* _EXERCISE REQUIREMENTS_: Starting at the top of the records, output every line through the one that contains "simp only [expand12, expandNumber, selector_code, ←", keeping each exactly as it appears.

[[ INPUT RECORDS, beginning ]]

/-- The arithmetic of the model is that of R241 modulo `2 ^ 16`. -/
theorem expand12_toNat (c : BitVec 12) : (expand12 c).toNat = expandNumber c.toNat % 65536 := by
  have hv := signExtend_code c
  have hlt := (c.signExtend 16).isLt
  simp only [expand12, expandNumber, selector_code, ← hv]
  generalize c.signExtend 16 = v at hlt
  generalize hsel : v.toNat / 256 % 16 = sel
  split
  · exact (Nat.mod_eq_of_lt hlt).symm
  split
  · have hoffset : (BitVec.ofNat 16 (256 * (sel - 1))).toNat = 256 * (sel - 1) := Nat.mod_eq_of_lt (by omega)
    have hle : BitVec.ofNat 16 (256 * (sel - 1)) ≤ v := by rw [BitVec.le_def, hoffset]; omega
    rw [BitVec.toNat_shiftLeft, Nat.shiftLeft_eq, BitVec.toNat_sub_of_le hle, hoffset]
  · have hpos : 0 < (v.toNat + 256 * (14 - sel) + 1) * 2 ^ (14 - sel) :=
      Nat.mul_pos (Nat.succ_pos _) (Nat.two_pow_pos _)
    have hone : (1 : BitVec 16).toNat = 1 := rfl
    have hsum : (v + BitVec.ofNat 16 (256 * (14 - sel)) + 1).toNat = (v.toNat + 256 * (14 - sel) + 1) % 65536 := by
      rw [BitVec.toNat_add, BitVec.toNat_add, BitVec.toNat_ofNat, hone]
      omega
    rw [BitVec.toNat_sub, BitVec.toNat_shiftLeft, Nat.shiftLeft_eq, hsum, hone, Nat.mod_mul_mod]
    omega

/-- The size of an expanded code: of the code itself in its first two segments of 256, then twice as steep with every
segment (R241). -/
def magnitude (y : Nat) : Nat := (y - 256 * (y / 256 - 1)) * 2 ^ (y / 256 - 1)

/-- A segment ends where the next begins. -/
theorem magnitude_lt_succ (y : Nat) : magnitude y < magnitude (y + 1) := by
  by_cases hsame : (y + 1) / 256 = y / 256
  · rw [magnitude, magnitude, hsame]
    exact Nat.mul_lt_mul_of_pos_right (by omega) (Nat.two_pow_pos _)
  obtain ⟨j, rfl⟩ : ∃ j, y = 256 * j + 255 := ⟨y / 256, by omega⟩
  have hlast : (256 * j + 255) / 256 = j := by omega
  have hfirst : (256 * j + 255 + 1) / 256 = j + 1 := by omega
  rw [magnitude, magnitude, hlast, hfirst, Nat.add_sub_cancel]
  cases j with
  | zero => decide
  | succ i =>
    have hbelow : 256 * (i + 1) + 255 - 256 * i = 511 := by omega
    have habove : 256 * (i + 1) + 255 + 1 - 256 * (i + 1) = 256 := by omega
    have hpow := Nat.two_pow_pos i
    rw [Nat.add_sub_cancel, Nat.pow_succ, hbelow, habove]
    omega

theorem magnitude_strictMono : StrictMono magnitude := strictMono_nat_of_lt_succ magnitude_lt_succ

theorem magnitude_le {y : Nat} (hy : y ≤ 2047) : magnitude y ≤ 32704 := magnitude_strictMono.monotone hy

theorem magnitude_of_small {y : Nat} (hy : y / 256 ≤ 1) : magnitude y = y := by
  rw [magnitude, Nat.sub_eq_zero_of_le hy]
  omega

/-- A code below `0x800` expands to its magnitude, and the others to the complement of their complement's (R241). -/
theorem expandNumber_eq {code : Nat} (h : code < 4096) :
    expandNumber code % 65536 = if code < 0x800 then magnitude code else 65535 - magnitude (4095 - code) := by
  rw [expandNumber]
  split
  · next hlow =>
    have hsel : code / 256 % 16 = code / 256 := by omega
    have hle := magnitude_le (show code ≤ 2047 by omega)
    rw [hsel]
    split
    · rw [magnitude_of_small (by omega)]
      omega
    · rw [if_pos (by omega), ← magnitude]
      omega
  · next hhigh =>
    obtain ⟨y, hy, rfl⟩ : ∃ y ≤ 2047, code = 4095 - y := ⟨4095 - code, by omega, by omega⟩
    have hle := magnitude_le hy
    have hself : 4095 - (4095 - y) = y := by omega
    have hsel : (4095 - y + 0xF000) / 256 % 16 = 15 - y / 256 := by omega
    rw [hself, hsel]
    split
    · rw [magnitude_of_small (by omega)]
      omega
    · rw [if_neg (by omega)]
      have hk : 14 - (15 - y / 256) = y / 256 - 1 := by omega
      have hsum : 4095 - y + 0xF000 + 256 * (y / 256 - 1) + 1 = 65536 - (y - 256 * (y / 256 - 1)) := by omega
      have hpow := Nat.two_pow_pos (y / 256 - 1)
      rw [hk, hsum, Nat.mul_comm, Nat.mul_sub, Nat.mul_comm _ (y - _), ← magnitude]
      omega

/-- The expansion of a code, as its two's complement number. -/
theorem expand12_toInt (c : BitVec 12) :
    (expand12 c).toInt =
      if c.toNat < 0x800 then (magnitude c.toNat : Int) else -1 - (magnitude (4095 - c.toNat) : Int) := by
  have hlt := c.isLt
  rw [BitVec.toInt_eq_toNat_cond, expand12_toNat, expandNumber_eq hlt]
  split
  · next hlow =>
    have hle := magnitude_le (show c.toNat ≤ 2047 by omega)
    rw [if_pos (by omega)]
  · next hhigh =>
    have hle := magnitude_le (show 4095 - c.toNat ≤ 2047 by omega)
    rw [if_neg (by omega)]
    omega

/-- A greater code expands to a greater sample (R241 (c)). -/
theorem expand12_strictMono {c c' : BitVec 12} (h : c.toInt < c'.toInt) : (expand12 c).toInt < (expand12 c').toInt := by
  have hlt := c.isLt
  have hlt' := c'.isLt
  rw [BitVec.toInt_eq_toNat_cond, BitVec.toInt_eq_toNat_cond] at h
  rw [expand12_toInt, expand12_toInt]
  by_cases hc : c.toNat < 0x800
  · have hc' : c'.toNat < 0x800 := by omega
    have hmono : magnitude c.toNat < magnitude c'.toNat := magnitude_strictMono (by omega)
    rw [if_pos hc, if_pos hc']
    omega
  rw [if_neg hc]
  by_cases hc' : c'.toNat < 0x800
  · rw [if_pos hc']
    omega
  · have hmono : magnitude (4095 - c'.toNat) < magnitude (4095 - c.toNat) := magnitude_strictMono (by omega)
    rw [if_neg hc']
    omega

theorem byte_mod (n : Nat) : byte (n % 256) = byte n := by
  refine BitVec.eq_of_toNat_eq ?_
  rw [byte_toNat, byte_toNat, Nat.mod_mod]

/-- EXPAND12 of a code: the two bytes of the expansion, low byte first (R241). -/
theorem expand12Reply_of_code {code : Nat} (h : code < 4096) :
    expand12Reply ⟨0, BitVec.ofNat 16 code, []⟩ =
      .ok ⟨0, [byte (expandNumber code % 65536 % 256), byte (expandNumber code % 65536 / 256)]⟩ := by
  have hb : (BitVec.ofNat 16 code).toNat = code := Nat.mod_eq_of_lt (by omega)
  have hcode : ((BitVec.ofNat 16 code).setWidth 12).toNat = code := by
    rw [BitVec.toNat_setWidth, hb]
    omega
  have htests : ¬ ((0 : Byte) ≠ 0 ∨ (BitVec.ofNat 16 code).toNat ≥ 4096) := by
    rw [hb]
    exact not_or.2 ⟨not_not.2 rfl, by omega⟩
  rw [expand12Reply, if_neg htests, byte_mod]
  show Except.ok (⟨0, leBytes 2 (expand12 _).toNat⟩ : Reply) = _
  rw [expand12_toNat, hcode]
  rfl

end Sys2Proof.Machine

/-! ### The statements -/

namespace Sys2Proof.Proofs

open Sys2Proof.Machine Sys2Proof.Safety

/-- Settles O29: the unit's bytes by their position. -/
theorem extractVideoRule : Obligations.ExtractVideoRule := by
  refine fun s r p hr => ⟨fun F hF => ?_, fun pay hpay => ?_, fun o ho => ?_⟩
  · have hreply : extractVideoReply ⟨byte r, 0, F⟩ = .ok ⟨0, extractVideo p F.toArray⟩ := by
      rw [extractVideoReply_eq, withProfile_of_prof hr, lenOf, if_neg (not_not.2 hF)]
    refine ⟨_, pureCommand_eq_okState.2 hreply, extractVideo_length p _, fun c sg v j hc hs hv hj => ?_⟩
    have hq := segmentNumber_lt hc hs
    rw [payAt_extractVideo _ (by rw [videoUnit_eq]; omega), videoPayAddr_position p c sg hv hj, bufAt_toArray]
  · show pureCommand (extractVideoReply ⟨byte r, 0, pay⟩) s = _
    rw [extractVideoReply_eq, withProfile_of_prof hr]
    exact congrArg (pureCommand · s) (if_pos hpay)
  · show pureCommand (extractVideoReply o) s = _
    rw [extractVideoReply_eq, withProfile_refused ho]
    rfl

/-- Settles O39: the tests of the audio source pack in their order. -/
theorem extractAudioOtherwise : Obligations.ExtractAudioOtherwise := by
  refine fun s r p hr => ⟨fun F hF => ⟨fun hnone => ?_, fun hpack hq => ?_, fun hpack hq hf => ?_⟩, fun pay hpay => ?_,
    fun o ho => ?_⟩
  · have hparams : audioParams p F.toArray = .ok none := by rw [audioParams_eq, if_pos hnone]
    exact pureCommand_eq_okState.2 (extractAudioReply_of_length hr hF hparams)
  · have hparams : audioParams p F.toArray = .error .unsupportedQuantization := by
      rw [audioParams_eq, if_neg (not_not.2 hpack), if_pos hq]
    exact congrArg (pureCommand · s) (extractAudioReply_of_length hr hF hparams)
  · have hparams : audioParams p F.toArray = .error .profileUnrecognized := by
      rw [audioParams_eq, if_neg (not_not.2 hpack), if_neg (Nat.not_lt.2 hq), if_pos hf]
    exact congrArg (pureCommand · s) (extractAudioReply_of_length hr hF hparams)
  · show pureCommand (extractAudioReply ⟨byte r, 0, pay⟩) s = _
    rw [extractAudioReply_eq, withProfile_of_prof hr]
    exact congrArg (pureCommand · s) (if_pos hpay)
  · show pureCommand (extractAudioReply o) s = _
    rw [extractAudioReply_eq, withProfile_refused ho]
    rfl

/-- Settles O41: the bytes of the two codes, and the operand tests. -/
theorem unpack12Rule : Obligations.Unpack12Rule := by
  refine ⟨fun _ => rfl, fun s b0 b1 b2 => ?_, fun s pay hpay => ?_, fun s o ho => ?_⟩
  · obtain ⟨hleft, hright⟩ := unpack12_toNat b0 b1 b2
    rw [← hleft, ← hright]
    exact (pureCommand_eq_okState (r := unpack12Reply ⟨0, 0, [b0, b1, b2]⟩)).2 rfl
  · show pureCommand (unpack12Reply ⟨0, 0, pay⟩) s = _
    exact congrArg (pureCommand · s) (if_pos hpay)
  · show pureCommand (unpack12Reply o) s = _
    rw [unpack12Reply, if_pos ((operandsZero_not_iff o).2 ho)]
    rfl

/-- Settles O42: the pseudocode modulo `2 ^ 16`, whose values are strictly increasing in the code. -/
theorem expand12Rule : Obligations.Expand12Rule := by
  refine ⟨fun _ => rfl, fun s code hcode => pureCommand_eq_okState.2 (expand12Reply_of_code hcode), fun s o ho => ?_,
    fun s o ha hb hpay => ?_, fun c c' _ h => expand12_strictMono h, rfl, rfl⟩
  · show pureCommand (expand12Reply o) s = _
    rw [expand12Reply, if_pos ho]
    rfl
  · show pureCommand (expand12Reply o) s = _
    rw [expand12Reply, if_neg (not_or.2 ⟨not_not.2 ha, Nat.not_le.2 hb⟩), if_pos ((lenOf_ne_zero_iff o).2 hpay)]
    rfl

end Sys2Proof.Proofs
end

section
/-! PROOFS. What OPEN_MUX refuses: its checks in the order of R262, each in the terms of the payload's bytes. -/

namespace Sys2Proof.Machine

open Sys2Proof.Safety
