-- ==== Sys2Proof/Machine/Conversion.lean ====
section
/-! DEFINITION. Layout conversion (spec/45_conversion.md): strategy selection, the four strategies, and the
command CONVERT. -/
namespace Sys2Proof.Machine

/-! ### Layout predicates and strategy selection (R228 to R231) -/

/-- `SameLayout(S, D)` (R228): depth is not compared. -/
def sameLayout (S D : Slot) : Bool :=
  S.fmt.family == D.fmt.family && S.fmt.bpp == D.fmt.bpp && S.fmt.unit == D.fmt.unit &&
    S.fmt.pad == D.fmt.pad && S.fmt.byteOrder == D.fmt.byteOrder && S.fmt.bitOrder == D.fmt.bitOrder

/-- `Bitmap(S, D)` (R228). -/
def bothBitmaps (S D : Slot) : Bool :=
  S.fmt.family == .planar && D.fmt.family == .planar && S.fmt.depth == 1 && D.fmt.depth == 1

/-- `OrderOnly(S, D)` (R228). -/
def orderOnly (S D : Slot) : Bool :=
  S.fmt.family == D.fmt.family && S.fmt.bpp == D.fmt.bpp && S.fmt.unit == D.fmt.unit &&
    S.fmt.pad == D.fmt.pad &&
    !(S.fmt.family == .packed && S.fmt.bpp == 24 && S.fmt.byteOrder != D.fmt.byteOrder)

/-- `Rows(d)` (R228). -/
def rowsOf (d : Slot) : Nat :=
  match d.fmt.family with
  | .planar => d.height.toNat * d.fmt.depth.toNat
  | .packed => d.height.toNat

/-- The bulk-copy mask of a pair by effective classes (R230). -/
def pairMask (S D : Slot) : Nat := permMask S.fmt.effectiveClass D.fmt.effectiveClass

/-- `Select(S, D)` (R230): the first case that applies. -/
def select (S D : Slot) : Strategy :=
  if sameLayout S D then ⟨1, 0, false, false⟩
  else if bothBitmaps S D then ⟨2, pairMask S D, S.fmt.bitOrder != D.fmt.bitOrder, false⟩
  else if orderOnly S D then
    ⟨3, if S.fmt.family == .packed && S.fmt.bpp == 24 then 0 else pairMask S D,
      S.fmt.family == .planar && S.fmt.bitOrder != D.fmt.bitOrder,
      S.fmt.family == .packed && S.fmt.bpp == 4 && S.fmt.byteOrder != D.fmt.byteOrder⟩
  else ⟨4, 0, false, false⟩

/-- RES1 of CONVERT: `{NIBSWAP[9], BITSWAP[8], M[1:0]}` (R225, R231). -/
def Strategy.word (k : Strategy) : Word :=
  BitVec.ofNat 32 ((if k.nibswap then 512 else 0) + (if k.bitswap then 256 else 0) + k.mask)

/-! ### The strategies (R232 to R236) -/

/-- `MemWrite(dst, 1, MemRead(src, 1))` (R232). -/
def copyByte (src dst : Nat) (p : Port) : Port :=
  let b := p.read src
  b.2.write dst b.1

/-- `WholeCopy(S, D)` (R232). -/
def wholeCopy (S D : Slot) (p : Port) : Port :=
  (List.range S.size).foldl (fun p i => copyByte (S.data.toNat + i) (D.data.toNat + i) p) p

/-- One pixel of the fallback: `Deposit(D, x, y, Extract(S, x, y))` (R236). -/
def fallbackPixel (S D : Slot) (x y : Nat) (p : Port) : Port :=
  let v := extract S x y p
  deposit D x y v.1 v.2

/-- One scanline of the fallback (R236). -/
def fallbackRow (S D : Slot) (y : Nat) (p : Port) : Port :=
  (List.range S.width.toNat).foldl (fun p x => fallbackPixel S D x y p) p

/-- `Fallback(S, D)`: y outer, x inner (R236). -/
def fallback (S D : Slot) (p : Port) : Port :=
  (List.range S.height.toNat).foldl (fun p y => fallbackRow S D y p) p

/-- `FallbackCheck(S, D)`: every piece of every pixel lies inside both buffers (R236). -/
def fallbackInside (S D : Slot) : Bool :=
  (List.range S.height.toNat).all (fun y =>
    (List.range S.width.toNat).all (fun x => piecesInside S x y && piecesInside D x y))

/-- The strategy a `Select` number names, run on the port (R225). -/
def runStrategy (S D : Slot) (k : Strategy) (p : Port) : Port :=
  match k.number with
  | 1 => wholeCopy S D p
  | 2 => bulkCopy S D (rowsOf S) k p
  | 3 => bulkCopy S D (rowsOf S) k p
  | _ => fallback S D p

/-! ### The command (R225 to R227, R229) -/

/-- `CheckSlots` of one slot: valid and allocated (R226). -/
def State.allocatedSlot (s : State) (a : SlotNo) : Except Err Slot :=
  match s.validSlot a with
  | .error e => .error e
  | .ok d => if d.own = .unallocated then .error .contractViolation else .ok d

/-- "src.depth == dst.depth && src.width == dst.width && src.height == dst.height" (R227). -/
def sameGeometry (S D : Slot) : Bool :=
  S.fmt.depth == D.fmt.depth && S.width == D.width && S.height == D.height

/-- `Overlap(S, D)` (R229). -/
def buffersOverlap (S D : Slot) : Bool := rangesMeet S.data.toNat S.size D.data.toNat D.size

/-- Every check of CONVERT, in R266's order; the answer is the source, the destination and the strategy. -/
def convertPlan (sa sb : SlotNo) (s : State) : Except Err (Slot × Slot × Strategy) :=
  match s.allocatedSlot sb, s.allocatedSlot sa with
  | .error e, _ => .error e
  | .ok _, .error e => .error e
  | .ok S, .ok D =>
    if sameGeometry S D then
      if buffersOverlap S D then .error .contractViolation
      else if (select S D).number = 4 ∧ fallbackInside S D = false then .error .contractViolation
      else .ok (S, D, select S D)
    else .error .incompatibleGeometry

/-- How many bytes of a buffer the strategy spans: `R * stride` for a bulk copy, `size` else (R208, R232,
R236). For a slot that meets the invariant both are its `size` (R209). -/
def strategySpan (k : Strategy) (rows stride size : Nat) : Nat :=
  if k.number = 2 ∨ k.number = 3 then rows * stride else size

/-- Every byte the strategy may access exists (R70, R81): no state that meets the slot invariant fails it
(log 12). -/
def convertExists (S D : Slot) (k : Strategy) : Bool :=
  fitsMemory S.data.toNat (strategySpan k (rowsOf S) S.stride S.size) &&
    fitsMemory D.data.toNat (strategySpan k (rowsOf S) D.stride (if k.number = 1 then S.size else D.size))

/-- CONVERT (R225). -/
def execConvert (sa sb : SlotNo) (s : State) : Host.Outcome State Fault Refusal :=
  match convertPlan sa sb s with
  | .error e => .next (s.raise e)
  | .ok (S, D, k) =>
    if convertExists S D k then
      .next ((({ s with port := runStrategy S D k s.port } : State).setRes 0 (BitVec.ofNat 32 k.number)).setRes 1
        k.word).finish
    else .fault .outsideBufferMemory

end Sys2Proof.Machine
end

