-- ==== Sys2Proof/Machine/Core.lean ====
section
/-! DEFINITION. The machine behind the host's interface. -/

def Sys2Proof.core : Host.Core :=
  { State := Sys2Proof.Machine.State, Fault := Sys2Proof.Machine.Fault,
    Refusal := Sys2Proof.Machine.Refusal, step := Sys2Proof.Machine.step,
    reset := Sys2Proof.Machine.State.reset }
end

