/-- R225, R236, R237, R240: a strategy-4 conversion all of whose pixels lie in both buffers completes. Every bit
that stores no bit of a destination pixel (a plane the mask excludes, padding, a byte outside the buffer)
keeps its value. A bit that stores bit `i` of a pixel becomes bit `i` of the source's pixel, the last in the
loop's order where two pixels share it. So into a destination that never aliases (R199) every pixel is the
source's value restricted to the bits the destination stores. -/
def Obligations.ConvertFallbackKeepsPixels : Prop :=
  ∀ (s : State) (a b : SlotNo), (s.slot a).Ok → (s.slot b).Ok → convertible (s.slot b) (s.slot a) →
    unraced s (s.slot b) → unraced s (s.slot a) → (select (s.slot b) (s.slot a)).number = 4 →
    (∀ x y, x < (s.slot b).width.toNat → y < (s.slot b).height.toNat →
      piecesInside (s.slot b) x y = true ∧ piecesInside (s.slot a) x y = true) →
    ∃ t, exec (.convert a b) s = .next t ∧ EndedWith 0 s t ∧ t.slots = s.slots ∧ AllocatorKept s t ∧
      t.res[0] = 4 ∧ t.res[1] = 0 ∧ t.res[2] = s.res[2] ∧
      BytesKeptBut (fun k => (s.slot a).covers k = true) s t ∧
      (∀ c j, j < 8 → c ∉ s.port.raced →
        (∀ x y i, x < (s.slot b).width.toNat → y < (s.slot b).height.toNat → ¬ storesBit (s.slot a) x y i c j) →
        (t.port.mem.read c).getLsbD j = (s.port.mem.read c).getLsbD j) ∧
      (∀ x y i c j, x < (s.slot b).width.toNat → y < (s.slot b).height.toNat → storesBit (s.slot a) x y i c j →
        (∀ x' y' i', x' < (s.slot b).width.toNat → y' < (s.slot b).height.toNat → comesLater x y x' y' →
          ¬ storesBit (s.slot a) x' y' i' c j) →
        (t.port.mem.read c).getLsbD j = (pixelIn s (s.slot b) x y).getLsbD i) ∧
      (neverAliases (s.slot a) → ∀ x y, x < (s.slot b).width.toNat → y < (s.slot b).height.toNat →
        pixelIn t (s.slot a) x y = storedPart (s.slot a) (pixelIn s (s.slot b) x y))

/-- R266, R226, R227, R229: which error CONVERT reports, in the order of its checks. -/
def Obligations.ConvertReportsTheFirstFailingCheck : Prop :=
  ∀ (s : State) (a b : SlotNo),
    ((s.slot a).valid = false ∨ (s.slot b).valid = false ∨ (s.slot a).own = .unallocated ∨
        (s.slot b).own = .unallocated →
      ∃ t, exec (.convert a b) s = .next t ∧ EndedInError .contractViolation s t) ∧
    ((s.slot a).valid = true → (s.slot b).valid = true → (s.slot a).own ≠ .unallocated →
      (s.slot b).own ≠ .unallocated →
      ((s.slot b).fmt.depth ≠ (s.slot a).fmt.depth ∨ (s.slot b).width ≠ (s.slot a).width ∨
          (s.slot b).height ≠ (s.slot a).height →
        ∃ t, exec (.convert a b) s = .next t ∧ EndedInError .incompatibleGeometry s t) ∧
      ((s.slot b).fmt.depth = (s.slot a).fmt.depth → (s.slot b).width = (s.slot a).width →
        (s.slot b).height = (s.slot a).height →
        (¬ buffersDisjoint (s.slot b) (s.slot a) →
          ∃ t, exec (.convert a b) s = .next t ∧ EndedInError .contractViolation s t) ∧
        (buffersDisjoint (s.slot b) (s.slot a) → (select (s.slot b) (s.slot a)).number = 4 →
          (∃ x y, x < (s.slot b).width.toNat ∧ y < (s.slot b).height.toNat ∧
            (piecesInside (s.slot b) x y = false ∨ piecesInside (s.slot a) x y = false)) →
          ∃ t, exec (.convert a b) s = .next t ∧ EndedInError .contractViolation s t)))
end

[[ INPUT RECORDS, end ]]

* _YOUR SOLUTION_:
/-- The arithmetic of the model is that of R241 modulo `2 ^ 16`. -/
theorem expand12_toNat (c : BitVec 12) : (expand12 c).toNat = expandNumber c.toNat % 65536 := by
  have hv := signExtend_code c
  have hlt := (c.signExtend 16).isLt
  simp only [expand12, expandNumber, selector_code, ← hv]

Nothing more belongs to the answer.